- Goal of the exercise -
The lines to repeat are those below from the one containing "cfgSigB : Bool" down to the one containing "a variant for", both included; reproduce them exactly and nothing else.

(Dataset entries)
*** Block opens ***

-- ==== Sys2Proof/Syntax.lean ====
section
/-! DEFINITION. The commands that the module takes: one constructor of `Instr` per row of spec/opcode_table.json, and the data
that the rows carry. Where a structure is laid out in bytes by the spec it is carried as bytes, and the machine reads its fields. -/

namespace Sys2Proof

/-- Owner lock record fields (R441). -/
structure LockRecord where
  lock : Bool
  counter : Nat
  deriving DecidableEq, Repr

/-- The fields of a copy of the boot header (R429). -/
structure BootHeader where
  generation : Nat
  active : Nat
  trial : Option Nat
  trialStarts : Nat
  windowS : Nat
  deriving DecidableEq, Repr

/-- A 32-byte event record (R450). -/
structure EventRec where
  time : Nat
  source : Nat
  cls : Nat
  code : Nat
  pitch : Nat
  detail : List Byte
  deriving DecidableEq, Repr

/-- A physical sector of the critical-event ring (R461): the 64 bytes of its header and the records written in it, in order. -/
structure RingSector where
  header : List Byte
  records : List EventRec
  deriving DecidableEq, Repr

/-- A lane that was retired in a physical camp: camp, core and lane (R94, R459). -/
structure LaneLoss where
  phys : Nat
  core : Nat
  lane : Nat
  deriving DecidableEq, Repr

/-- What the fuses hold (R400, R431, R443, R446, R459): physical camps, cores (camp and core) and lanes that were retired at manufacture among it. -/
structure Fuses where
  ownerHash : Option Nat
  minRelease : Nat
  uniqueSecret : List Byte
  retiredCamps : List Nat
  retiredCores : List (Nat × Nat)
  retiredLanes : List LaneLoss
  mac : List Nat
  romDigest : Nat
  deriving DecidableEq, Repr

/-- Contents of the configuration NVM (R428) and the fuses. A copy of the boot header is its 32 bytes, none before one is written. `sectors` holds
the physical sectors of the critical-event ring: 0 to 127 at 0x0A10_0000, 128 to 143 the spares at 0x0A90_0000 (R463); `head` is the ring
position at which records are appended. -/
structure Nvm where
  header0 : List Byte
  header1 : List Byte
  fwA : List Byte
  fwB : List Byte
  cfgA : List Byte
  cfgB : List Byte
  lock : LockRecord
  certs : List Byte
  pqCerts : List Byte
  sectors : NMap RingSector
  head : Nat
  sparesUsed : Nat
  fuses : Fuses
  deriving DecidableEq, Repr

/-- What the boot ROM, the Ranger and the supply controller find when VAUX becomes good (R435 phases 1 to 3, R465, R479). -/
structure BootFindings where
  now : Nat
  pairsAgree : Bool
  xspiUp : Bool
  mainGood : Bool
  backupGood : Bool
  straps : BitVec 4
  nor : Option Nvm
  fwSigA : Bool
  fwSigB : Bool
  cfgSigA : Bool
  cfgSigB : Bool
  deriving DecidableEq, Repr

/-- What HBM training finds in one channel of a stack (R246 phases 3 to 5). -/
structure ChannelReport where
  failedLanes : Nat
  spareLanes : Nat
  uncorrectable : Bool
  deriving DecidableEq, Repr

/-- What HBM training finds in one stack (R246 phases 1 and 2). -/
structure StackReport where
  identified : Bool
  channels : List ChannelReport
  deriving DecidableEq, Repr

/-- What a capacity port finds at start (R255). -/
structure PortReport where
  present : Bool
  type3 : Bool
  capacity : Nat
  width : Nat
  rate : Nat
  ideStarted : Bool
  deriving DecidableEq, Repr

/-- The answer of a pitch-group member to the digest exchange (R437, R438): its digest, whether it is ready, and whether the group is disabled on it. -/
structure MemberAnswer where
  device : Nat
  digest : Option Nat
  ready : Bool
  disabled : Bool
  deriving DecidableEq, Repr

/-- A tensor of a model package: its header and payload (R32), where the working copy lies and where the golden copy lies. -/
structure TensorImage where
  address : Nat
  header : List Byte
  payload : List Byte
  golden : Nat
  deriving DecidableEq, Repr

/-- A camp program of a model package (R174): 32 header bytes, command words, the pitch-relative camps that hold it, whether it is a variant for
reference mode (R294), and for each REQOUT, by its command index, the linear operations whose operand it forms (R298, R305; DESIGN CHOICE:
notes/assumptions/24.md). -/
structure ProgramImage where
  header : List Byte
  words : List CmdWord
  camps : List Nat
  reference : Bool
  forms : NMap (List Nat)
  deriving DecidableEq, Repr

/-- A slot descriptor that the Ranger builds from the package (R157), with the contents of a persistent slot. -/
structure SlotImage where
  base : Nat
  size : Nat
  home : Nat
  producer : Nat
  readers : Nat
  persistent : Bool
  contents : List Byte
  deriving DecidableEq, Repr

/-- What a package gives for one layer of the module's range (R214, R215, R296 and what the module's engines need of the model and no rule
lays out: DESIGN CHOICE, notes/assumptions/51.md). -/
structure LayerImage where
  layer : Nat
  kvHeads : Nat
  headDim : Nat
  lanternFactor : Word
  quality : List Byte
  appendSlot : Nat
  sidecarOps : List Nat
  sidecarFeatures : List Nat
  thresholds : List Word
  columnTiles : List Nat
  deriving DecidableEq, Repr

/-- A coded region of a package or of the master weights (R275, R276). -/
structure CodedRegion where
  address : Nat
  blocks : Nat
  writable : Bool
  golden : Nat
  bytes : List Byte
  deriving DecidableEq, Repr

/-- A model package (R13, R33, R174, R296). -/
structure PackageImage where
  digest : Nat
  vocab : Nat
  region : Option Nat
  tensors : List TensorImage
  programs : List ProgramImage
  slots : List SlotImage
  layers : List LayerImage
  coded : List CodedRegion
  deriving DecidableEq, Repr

*** Block closes ***
*** Block opens ***

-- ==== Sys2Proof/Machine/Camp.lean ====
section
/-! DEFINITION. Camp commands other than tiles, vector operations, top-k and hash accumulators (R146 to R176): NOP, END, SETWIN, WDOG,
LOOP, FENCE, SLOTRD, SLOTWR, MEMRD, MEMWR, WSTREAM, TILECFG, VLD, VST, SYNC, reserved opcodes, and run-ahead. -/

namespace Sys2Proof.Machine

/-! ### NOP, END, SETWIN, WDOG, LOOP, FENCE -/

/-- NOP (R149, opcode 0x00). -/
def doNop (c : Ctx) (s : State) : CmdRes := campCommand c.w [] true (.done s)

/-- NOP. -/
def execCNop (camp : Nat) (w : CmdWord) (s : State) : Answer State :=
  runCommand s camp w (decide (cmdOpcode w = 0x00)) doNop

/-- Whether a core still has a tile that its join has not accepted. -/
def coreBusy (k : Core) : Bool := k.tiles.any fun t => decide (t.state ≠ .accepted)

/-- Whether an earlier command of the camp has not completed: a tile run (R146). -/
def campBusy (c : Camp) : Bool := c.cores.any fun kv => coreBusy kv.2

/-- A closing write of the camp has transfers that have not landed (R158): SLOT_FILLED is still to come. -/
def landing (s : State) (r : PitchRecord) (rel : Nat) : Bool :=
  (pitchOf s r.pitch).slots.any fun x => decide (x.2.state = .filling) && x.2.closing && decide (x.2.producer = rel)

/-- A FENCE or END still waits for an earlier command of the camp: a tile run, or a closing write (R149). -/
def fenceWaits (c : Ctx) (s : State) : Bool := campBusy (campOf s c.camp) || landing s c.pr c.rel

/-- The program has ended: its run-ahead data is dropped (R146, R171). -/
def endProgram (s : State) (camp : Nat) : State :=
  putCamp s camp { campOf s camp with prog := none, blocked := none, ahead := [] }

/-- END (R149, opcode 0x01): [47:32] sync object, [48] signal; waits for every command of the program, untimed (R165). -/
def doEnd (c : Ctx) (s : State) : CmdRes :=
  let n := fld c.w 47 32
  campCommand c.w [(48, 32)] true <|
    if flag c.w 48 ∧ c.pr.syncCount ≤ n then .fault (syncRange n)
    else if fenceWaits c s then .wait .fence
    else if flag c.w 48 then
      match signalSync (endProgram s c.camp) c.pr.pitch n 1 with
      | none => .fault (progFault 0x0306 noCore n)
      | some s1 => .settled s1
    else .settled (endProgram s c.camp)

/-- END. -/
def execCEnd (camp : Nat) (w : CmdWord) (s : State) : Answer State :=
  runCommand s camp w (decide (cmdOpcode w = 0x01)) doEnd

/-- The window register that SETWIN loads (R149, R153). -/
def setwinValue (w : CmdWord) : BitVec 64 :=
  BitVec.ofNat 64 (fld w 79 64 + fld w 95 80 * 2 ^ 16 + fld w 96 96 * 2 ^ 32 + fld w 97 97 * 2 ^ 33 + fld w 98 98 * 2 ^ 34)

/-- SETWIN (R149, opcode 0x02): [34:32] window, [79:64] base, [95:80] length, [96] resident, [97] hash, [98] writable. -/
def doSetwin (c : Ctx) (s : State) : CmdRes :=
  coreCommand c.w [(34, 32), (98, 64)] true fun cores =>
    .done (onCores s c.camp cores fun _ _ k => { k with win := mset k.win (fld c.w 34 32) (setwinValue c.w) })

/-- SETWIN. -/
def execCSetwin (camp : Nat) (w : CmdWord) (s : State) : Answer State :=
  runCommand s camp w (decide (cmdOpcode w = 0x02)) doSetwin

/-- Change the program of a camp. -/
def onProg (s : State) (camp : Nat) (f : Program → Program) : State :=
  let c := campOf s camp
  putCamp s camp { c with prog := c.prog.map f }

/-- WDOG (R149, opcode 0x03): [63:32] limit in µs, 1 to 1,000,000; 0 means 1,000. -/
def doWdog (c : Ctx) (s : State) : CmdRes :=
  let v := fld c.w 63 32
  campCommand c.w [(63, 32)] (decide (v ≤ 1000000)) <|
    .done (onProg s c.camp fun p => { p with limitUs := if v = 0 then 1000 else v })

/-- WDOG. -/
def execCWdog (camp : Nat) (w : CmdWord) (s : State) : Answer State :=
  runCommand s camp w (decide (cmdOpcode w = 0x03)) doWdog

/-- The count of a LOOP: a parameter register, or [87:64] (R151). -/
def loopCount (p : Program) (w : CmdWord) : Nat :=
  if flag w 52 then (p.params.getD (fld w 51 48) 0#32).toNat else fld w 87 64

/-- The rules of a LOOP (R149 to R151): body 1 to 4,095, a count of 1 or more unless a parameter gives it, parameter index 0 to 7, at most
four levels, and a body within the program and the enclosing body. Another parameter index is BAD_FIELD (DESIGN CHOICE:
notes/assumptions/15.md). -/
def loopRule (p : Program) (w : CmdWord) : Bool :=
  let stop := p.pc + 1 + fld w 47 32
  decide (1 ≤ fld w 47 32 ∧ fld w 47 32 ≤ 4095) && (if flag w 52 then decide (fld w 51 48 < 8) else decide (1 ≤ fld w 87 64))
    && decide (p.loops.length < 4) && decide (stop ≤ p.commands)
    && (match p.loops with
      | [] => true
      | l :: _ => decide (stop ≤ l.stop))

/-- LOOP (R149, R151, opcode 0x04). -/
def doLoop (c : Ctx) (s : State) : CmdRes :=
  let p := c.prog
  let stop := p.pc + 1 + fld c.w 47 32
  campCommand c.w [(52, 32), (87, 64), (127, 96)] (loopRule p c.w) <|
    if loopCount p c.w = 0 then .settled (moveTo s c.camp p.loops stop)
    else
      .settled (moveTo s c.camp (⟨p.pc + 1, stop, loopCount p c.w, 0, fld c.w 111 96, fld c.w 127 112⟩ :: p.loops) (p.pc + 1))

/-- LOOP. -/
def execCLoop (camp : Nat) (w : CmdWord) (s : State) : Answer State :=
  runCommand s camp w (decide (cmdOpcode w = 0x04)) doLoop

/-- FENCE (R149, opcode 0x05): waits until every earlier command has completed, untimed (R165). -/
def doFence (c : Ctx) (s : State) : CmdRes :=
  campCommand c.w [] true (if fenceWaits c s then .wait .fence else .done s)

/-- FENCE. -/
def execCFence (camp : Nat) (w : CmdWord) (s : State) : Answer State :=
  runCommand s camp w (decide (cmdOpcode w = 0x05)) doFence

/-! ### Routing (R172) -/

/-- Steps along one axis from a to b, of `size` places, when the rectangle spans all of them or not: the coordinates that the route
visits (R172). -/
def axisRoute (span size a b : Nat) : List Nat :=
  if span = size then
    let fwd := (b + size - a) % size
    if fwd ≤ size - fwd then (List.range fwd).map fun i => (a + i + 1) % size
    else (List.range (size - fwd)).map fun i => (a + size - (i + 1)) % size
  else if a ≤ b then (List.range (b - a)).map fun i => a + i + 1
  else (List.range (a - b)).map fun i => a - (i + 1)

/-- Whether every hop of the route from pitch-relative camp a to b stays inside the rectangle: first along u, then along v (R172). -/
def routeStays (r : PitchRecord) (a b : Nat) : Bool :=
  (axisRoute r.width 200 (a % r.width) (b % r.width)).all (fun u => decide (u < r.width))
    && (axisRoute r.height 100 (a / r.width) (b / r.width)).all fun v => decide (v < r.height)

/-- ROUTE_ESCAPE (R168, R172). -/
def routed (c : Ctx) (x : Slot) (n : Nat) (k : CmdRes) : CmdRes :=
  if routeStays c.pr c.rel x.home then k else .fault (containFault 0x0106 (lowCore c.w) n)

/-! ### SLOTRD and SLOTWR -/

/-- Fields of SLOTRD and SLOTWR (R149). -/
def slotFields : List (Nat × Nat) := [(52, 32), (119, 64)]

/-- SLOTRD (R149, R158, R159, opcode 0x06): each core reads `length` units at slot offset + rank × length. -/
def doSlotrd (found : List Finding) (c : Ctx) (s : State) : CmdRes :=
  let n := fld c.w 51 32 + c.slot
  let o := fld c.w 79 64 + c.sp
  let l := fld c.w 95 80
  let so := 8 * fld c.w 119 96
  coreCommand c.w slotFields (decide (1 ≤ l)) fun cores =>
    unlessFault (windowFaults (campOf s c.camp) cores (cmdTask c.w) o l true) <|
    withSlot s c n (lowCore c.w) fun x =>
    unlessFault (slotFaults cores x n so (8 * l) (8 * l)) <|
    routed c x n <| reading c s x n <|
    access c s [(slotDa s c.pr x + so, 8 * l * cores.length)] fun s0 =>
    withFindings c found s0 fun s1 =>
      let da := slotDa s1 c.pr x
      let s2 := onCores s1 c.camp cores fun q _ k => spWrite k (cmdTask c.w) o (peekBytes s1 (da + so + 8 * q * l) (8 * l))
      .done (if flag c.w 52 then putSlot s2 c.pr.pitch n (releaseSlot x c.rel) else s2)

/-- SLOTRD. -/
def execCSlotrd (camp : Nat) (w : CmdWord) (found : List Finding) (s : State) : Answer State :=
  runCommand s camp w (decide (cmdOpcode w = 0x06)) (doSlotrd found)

*** Block closes ***

- Exercise answer -
  cfgSigB : Bool
  deriving DecidableEq, Repr

/-- What HBM training finds in one channel of a stack (R246 phases 3 to 5). -/
structure ChannelReport where
  failedLanes : Nat
  spareLanes : Nat
  uncorrectable : Bool
  deriving DecidableEq, Repr

/-- What HBM training finds in one stack (R246 phases 1 and 2). -/
structure StackReport where
  identified : Bool
  channels : List ChannelReport
  deriving DecidableEq, Repr

/-- What a capacity port finds at start (R255). -/
structure PortReport where
  present : Bool
  type3 : Bool
  capacity : Nat
  width : Nat
  rate : Nat
  ideStarted : Bool
  deriving DecidableEq, Repr

/-- The answer of a pitch-group member to the digest exchange (R437, R438): its digest, whether it is ready, and whether the group is disabled on it. -/
structure MemberAnswer where
  device : Nat
  digest : Option Nat
  ready : Bool
  disabled : Bool
  deriving DecidableEq, Repr

/-- A tensor of a model package: its header and payload (R32), where the working copy lies and where the golden copy lies. -/
structure TensorImage where
  address : Nat
  header : List Byte
  payload : List Byte
  golden : Nat
  deriving DecidableEq, Repr

/-- A camp program of a model package (R174): 32 header bytes, command words, the pitch-relative camps that hold it, whether it is a variant for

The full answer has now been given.